Improving discharge care: the potential of a new organisational intervention to improve discharge after hospitalisation for acute stroke, a controlled before-after pilot study

Objective

Provision of a discharge care plan and prevention therapies is often suboptimal. Our objective was to design and pilot test an interdisciplinary, organisational intervention to improve discharge care using stroke as the case study using a mixed-methods, controlled before–after observational study design.

Setting

Acute care public hospitals in Queensland, Australia (n=15). The 15 hospitals were ranked against a benchmark based on a composite outcome of three discharge care processes. Clinicians from a 'top-ranked' hospital participated in a focus group to elicit their success factors. Two pilot hospitals then participated in the organisational intervention that was designed with experts and consumers.

Participants

Hospital clinicians involved in discharge care for stroke and patients admitted with acute stroke or transient ischaemic attack.

Intervention

A four-stage, multifaceted organisational intervention that included data reviews, education and facilitated action planning.
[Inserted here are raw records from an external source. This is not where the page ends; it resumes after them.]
/-- `FIXED` gives the tables of 42_huffman.md R169 in every state, and leaves `CT`, `LEN` and everything else. -/
def Obligations.FixedLoadsTheFixedTables : Prop :=
  ∀ s : State, ∃ lt dt : Tree,
    exec .fixed s = .next { s with
      toEngine := { s.toEngine with lt := lt, dt := dt, result := 0, err := .none }, busy := false, running := none } ∧
    lt.valid = true ∧ dt.valid = true ∧
    (∀ l, l < 16 → lt.count.read l = some (if l = 7 then 24 else if l = 8 then 152 else if l = 9 then 112 else 0)) ∧
    (∀ k, k < 24 → lt.trans.read k = some (BitVec.ofNat 9 (256 + k))) ∧
    (∀ k, k < 144 → lt.trans.read (24 + k) = some (BitVec.ofNat 9 k)) ∧
    (∀ k, k < 8 → lt.trans.read (168 + k) = some (BitVec.ofNat 9 (280 + k))) ∧
    (∀ k, k < 112 → lt.trans.read (176 + k) = some (BitVec.ofNat 9 (144 + k))) ∧
    (∀ l, l < 16 → dt.count.read l = some (if l = 5 then 30 else 0)) ∧
    (∀ k, k < 30 → dt.trans.read k = some (BitVec.ofNat 9 k))

/-- The canonical round trip (42_huffman.md R171, R174). `DECODE` from a slot built from a valid length array, on source bits that begin
with a symbol's code, returns the symbol, takes just the bits of the code and changes nothing else; and `BUILD` from `LEN`
followed by `DECODE` does the same. -/
def Obligations.DecodeReturnsTheSymbolOfItsCode : Prop :=
  ∀ (slot : BitVec 2) (ls : List (BitVec 4)) (i : Nat),
    slot ≠ 3 → ls.length ≤ 288 → kraftSum ls ≤ 2 ^ 15 → i < ls.length → ls.getD i 0 ≠ 0 →
    (∀ (t : State) (old : Tree), t.toEngine.tree (Slot.ofCode slot) = builtTree old ls → t.pstate ≠ .idle →
      codeBits ls i <+: t.toEngine.sourceBits →
      ∃ u : State, exec (.decode slot) t = .next u ∧ u.ok ∧ u.result.toNat = i ∧
        u.toEngine.sourceBits = t.toEngine.sourceBits.drop (ls.getD i 0).toNat ∧
        u = { t with
          toEngine := { t.toEngine with
            bitacc := u.bitacc, bitcnt := u.bitcnt, srcPos := u.srcPos, result := u.result, err := .none
            ports := { t.ports with pullQ := u.ports.pullQ, log := u.ports.log } }
          busy := false, running := none }) ∧
    (∀ (s : State) (base num : BitVec 9), (Instr.build slot base num).wf = true → ls.length = num.toNat →
      (∀ k, k < num.toNat → s.len.read (base.toNat + k) = ls[k]?) → s.pstate ≠ .idle →
      codeBits ls i <+: s.toEngine.sourceBits →
      ∃ t u : State, exec (.build slot base num) s = .next t ∧ t.ok ∧ exec (.decode slot) t = .next u ∧ u.ok ∧
        u.result.toNat = i ∧ u.toEngine.sourceBits = s.toEngine.sourceBits.drop (ls.getD i 0).toNat)

/-- The decode failures (42_huffman.md R164, R173, 40_bitreader.md R124): a slot that is not valid raises `TREE_NOT_BUILT` with no bit
read; `INVALID_CODE` comes after exactly 15 bits, and from a slot built from a valid length array, incomplete or empty ones among them, it
comes just when 15 bits are there and no symbol's code is at their front; a source that ends before a code is complete raises
`SRC_EXHAUSTED` with its last bits lost. -/
def Obligations.DecodeFailuresConsumeTheirBits : Prop :=
  ∀ (s : State) (slot : BitVec 2), slot ≠ 3 → s.pstate ≠ .idle →
    ((s.toEngine.tree (Slot.ofCode slot)).valid = false →
      exec (.decode slot) s = .next { s with
        toEngine := { s.toEngine with err := .treeNotBuilt, result := 0 }, busy := false, running := none }) ∧
    (∀ t : State, exec (.decode slot) s = .next t → t.err = .invalidCode →
      15 ≤ s.toEngine.sourceBits.length ∧ t.toEngine.sourceBits = s.toEngine.sourceBits.drop 15 ∧
      t.result = 0 ∧ t.busy = false ∧ t.pstate = s.pstate) ∧
    (∀ (old : Tree) (ls : List (BitVec 4)), s.toEngine.tree (Slot.ofCode slot) = builtTree old ls →
      ls.length ≤ 288 → kraftSum ls ≤ 2 ^ 15 →
      (∀ i, i < ls.length → ls.getD i 0 ≠ 0 → ¬ codeBits ls i <+: s.toEngine.sourceBits) →
      (15 ≤ s.toEngine.sourceBits.length →
        ∃ t : State, exec (.decode slot) s = .next t ∧ t.toEngine.sourceBits = s.toEngine.sourceBits.drop 15 ∧
          t = { s with
            toEngine := { s.toEngine with
              bitacc := t.bitacc, bitcnt := t.bitcnt, srcPos := t.srcPos, result := 0, err := .invalidCode
              ports := { s.ports with pullQ := t.ports.pullQ, log := t.ports.log } }
            busy := false, running := none }) ∧
      (s.toEngine.Inv → s.toEngine.sourceBits.length < 15 → s.toEngine.sourceEnds = true →
        exec (.decode slot) s = .next { s with
          toEngine := { s.toEngine.drained with result := 0, err := .srcExhausted }, busy := false, running := none }))

/-! ### Window -/

/-- `PUT`, when every destination takes the byte: the byte goes to the resident destination, the push port, the ring, the
checksum and the counters, and nothing else changes (43_window.md R190, R200). With the resident destination full it raises
`DEST_FULL` and does nothing else. -/
def Obligations.PutEmitsOneByte : Prop :=
  ∀ (s : State) (b : Byte), s.pstate ≠ .idle →
    (s.toEngine.accepts 1 →
      exec (.put b) s = .next { s with
        toEngine := { s.toEngine.emitted b with result := 0, err := .none }, busy := false, running := none }) ∧
    (s.latch.ctrl.dstRes = true → s.dstPos = s.latch.dstLen →
      exec (.put b) s = .next { s with
        toEngine := { s.toEngine with err := .destFull, result := 0 }, busy := false, running := none })

/-- `GET` of a covered distance returns the byte of the resident slice, else of the ring, else the host's answer to `ReadDest`
for the position `OUT_COUNT - d`, and changes nothing else (43_window.md R194, R201). -/
def Obligations.GetReturnsTheHistoryByte : Prop :=
  ∀ (s : State) (d : BitVec 16), s.pstate ≠ .idle → s.toEngine.covered d.toNat = true →
    (∀ b, s.toEngine.histByte d.toNat = some b →
      exec (.get d) s = .next { s with
        toEngine := { s.toEngine with result := b.setWidth 32, err := .none }, busy := false, running := none }) ∧
    (∀ b rest, (s.latch.ctrl.dstRes = true → s.dstPos.toNat < d.toNat) →
      (s.latch.ringCap = 0 ∨ s.ringFill.toNat < d.toNat) → s.ports.readDestQ = b :: rest →
      exec (.get d) s = .next { s with
        toEngine := { s.toEngine with
          result := b.setWidth 32, err := .none
          ports := { s.ports with
            readDestQ := rest
            log := s.ports.log ++ [.readDest (s.outCount - BitVec.ofNat 32 d.toNat) b] } }
        busy := false, running := none })

/-- A distance that no store covers, 0 and more than 32768 among them, makes `GET` and `COPY` raise `INVALID_DISTANCE`, and a `COPY`
longer than the room of the resident destination raises `DEST_FULL`; none of them does anything else (43_window.md R193, R199,
R202). -/
def Obligations.RefusedHistoryReadsDoNothing : Prop :=
  ∀ (s : State) (d : BitVec 16) (len : BitVec 9), s.pstate ≠ .idle →
    (¬ (1 ≤ d.toNat ∧ d.toNat ≤ 32768 ∧
      ((s.latch.ctrl.dstRes = true ∧ d.toNat ≤ s.dstPos.toNat) ∨
       (s.latch.ringCap ≠ 0 ∧ d.toNat ≤ s.ringFill.toNat) ∨
       (s.latch.ctrl.rdestEn = true ∧ d.toNat ≤ s.outSat.toNat))) →
      exec (.get d) s = .next { s with
        toEngine := { s.toEngine with err := .invalidDistance, result := 0 }, busy := false, running := none } ∧
      (len ≠ 0 → len.toNat ≤ 258 →
        exec (.copy len d) s = .next { s with
          toEngine := { s.toEngine with err := .invalidDistance, result := 0 }, busy := false, running := none })) ∧
    (len.toNat ≤ 258 → s.toEngine.covered d.toNat = true → s.latch.ctrl.dstRes = true →
      (s.latch.dstLen - s.dstPos).toNat < len.toNat →
      exec (.copy len d) s = .next { s with
        toEngine := { s.toEngine with err := .destFull, result := 0 }, busy := false, running := none })

/-- `COPY` from the resident slice or the ring emits the last `d` bytes of history, repeated to its length, and nothing else
changes (43_window.md R197, R202). -/
def Obligations.CopyRepeatsTheHistory : Prop :=
  ∀ (s : State) (len : BitVec 9) (d : BitVec 16), s.toEngine.Inv → s.pstate ≠ .idle →
    len ≠ 0 → len.toNat ≤ 258 → s.toEngine.covered d.toNat = true → s.toEngine.accepts len.toNat →
    (∀ j, j < len.toNat → j < d.toNat → (s.toEngine.histByte (d.toNat - j)).isSome = true) →
    exec (.copy len d) s = .next { s with
      toEngine := { (s.toEngine.copyBytes d.toNat len.toNat).foldl Engine.emitted s.toEngine with
        result := len.setWidth 32, err := .none }
      busy := false, running := none }

/-- `COPY` of a distance that neither the resident slice nor the ring reaches during the whole copy takes the host's answers, asks
for the positions `OUT_COUNT - d` as they stand at each byte, and emits the answers in order to every destination, each pushed, where
the push port is on, before the next is asked for (43_window.md R190, R194, R196). -/
def Obligations.CopyFromTheReadBackPort : Prop :=
  ∀ (s : State) (len : BitVec 9) (d : BitVec 16) (bs rest : List Byte), s.pstate ≠ .idle →
    len ≠ 0 → len.toNat ≤ 258 → bs.length = len.toNat → s.ports.readDestQ = bs ++ rest →
    s.toEngine.covered d.toNat = true → s.toEngine.accepts len.toNat →
    (s.latch.ctrl.dstRes = true → s.dstPos.toNat + len.toNat ≤ d.toNat) →
    (s.latch.ringCap = 0 ∨
      (s.ringFill.toNat < d.toNat ∧ (s.latch.ringCap.toNat < d.toNat ∨ s.ringFill.toNat + len.toNat ≤ d.toNat))) →
    exec (.copy len d) s = .next { s with
      toEngine := { bs.foldl Engine.emitted s.toEngine with
        result := len.setWidth 32, err := .none
        ports := { s.ports with
          readDestQ := rest
          pushReady := if s.latch.ctrl.dstPush then s.ports.pushReady - len.toNat else s.ports.pushReady
          log := s.ports.log ++ bs.zipIdx.flatMap fun p =>
            .readDest (s.outCount + BitVec.ofNat 32 p.2 - BitVec.ofNat 32 d.toNat) p.1
              :: (if s.latch.ctrl.dstPush then [.push p.1] else []) } }
      busy := false, running := none }

/-- A copy is one `GET` and one `PUT` per byte, each read after the previous write, whatever store serves the distance
(43_window.md R197). -/
def Obligations.CopyIsGetThenPutPerByte : Prop :=
  (∀ (s t u : State) (d : BitVec 16),
    exec (.get d) s = .next t → t.ok → exec (.put (t.result.setWidth 8)) t = .next u → u.ok →
    exec (.copy 1 d) s = .next { u with toEngine := { u.toEngine with result := 1 } }) ∧
  (∀ (s t u : State) (n : BitVec 9) (d : BitVec 16), n.toNat + 1 ≤ 258 →
    exec (.copy n d) s = .next t → t.ok → exec (.copy 1 d) t = .next u → u.ok →
    exec (.copy (n + 1) d) s = .next { u with toEngine := { u.toEngine with result := n.setWidth 32 + 1 } })

/-- `PRELOAD` before any output writes the byte into the ring and nowhere else (43_window.md R191, R192, R203). -/
def Obligations.PreloadEntersTheRingOnly : Prop :=
  ∀ (s : State) (b : Byte), s.latch.ringCap ≠ 0 → s.pstate = .hdr → s.outSat = 0 →
    ∃ r, exec (.preload b) s = .next { s with
        toEngine := { s.toEngine with
          ring := r
          ringIdx := BitVec.ofNat 16 ((s.ringIdx.toNat + 1) % s.latch.ringCap.toNat)
          ringFill := BitVec.ofNat 16 (min (s.ringFill.toNat + 1) s.latch.ringCap.toNat)
          result := 0, err := .none }
        busy := false, running := none } ∧
      ∀ k, r.read k = if k = s.ringIdx.toNat then some b else s.ring.read k

/-- Coverage is monotone (43_window.md R198): no command but `INIT` makes a covered distance uncovered, and `DST_POS`, `OUT_SAT` and
`RING_FILL` only grow, the last up to its capacity. -/
def Obligations.CoverageOnlyGrows : Prop :=
  ∀ (i : Instr) (s t : State) (d : Nat), i ≠ .init → s.toEngine.Inv → exec i s = .next t →
    (s.toEngine.covered d = true → t.toEngine.covered d = true) ∧
    s.dstPos.toNat ≤ t.dstPos.toNat ∧ s.outSat.toNat ≤ t.outSat.toNat ∧ s.ringFill.toNat ≤ t.ringFill.toNat ∧
    t.ringFill.toNat ≤ t.latch.ringCap.toNat
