-- ==== Sys2Proof/Laws/State.lean ====
section
/-! SUPPORT. What each update of the state leaves in each field, every one true by `rfl`. -/

namespace Sys2Proof.Machine

/-! ### `Engine.takeError`: 60_exceptions.md R272 -/

@[simp] theorem Engine.takeError_ctrl (c : Engine) (e : Err) : (c.takeError e).ctrl = c.ctrl := rfl
@[simp] theorem Engine.takeError_ringCapReg (c : Engine) (e : Err) : (c.takeError e).ringCapReg = c.ringCapReg := rfl
@[simp] theorem Engine.takeError_srcBase (c : Engine) (e : Err) : (c.takeError e).srcBase = c.srcBase := rfl
@[simp] theorem Engine.takeError_srcLen (c : Engine) (e : Err) : (c.takeError e).srcLen = c.srcLen := rfl
@[simp] theorem Engine.takeError_dstBase (c : Engine) (e : Err) : (c.takeError e).dstBase = c.dstBase := rfl
@[simp] theorem Engine.takeError_dstLen (c : Engine) (e : Err) : (c.takeError e).dstLen = c.dstLen := rfl
@[simp] theorem Engine.takeError_data (c : Engine) (e : Err) : (c.takeError e).data = c.data := rfl
@[simp] theorem Engine.takeError_result (c : Engine) (e : Err) : (c.takeError e).result = 0 := rfl
@[simp] theorem Engine.takeError_err (c : Engine) (e : Err) : (c.takeError e).err = e := rfl
@[simp] theorem Engine.takeError_pstate (c : Engine) (e : Err) : (c.takeError e).pstate = c.pstate := rfl
@[simp] theorem Engine.takeError_streamErr (c : Engine) (e : Err) : (c.takeError e).streamErr = c.streamErr := rfl
@[simp] theorem Engine.takeError_bfinal (c : Engine) (e : Err) : (c.takeError e).bfinal = c.bfinal := rfl
@[simp] theorem Engine.takeError_btype (c : Engine) (e : Err) : (c.takeError e).btype = c.btype := rfl
@[simp] theorem Engine.takeError_bitacc (c : Engine) (e : Err) : (c.takeError e).bitacc = c.bitacc := rfl
@[simp] theorem Engine.takeError_bitcnt (c : Engine) (e : Err) : (c.takeError e).bitcnt = c.bitcnt := rfl
@[simp] theorem Engine.takeError_srcPos (c : Engine) (e : Err) : (c.takeError e).srcPos = c.srcPos := rfl
@[simp] theorem Engine.takeError_ckKind (c : Engine) (e : Err) : (c.takeError e).ckKind = c.ckKind := rfl
@[simp] theorem Engine.takeError_ckState (c : Engine) (e : Err) : (c.takeError e).ckState = c.ckState := rfl
@[simp] theorem Engine.takeError_len (c : Engine) (e : Err) : (c.takeError e).len = c.len := rfl
@[simp] theorem Engine.takeError_lt (c : Engine) (e : Err) : (c.takeError e).lt = c.lt := rfl
@[simp] theorem Engine.takeError_dt (c : Engine) (e : Err) : (c.takeError e).dt = c.dt := rfl
@[simp] theorem Engine.takeError_ct (c : Engine) (e : Err) : (c.takeError e).ct = c.ct := rfl
@[simp] theorem Engine.takeError_ring (c : Engine) (e : Err) : (c.takeError e).ring = c.ring := rfl
@[simp] theorem Engine.takeError_ringIdx (c : Engine) (e : Err) : (c.takeError e).ringIdx = c.ringIdx := rfl
@[simp] theorem Engine.takeError_ringFill (c : Engine) (e : Err) : (c.takeError e).ringFill = c.ringFill := rfl
@[simp] theorem Engine.takeError_dstPos (c : Engine) (e : Err) : (c.takeError e).dstPos = c.dstPos := rfl
@[simp] theorem Engine.takeError_outCount (c : Engine) (e : Err) : (c.takeError e).outCount = c.outCount := rfl
@[simp] theorem Engine.takeError_outSat (c : Engine) (e : Err) : (c.takeError e).outSat = c.outSat := rfl
@[simp] theorem Engine.takeError_lzRem (c : Engine) (e : Err) : (c.takeError e).lzRem = c.lzRem := rfl
@[simp] theorem Engine.takeError_lzDist (c : Engine) (e : Err) : (c.takeError e).lzDist = c.lzDist := rfl
@[simp] theorem Engine.takeError_srem (c : Engine) (e : Err) : (c.takeError e).srem = c.srem := rfl
@[simp] theorem Engine.takeError_latch (c : Engine) (e : Err) : (c.takeError e).latch = c.latch := rfl
@[simp] theorem Engine.takeError_mem (c : Engine) (e : Err) : (c.takeError e).mem = c.mem := rfl
@[simp] theorem Engine.takeError_platform (c : Engine) (e : Err) : (c.takeError e).platform = c.platform := rfl
@[simp] theorem Engine.takeError_ports (c : Engine) (e : Err) : (c.takeError e).ports = c.ports := rfl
Primary and secondary outcome measures

Three discharge processes collected in Queensland hospitals within the Australian Stroke Clinical Registry were used to select study hospitals: (1) discharge care plan; (2) antihypertensive medication prescription and (3) antiplatelet medication prescription (ischaemic events only). Primary measure: composite outcome. Secondary measures: individual adherence changes for each discharge process; sensitivity analyses. The performance outcomes were compared 3 months before the intervention (preintervention), 3 months postintervention and at 12 months (sustainability).

Results

Data from 1289 episodes of care from the two pilot hospitals were analysed. Improvements from preintervention adherence were: antiplatelet therapy (88%vs96%, p=0.02); antihypertensive prescription (61%vs79%, p<0.001); discharge planning (72%vs94%, p<0.001); composite outcome (73%vs89%, p<0.001). There was an insignificant decay effect over the 12-month sustainability period (composite outcome: 89% postintervention vs 85% sustainability period, p=0.08).

Conclusion

Discharge care in hospitals may be effectively improved and sustained through a staged and peer-informed, organisational intervention. The intervention warrants further application and trialling on a larger scale.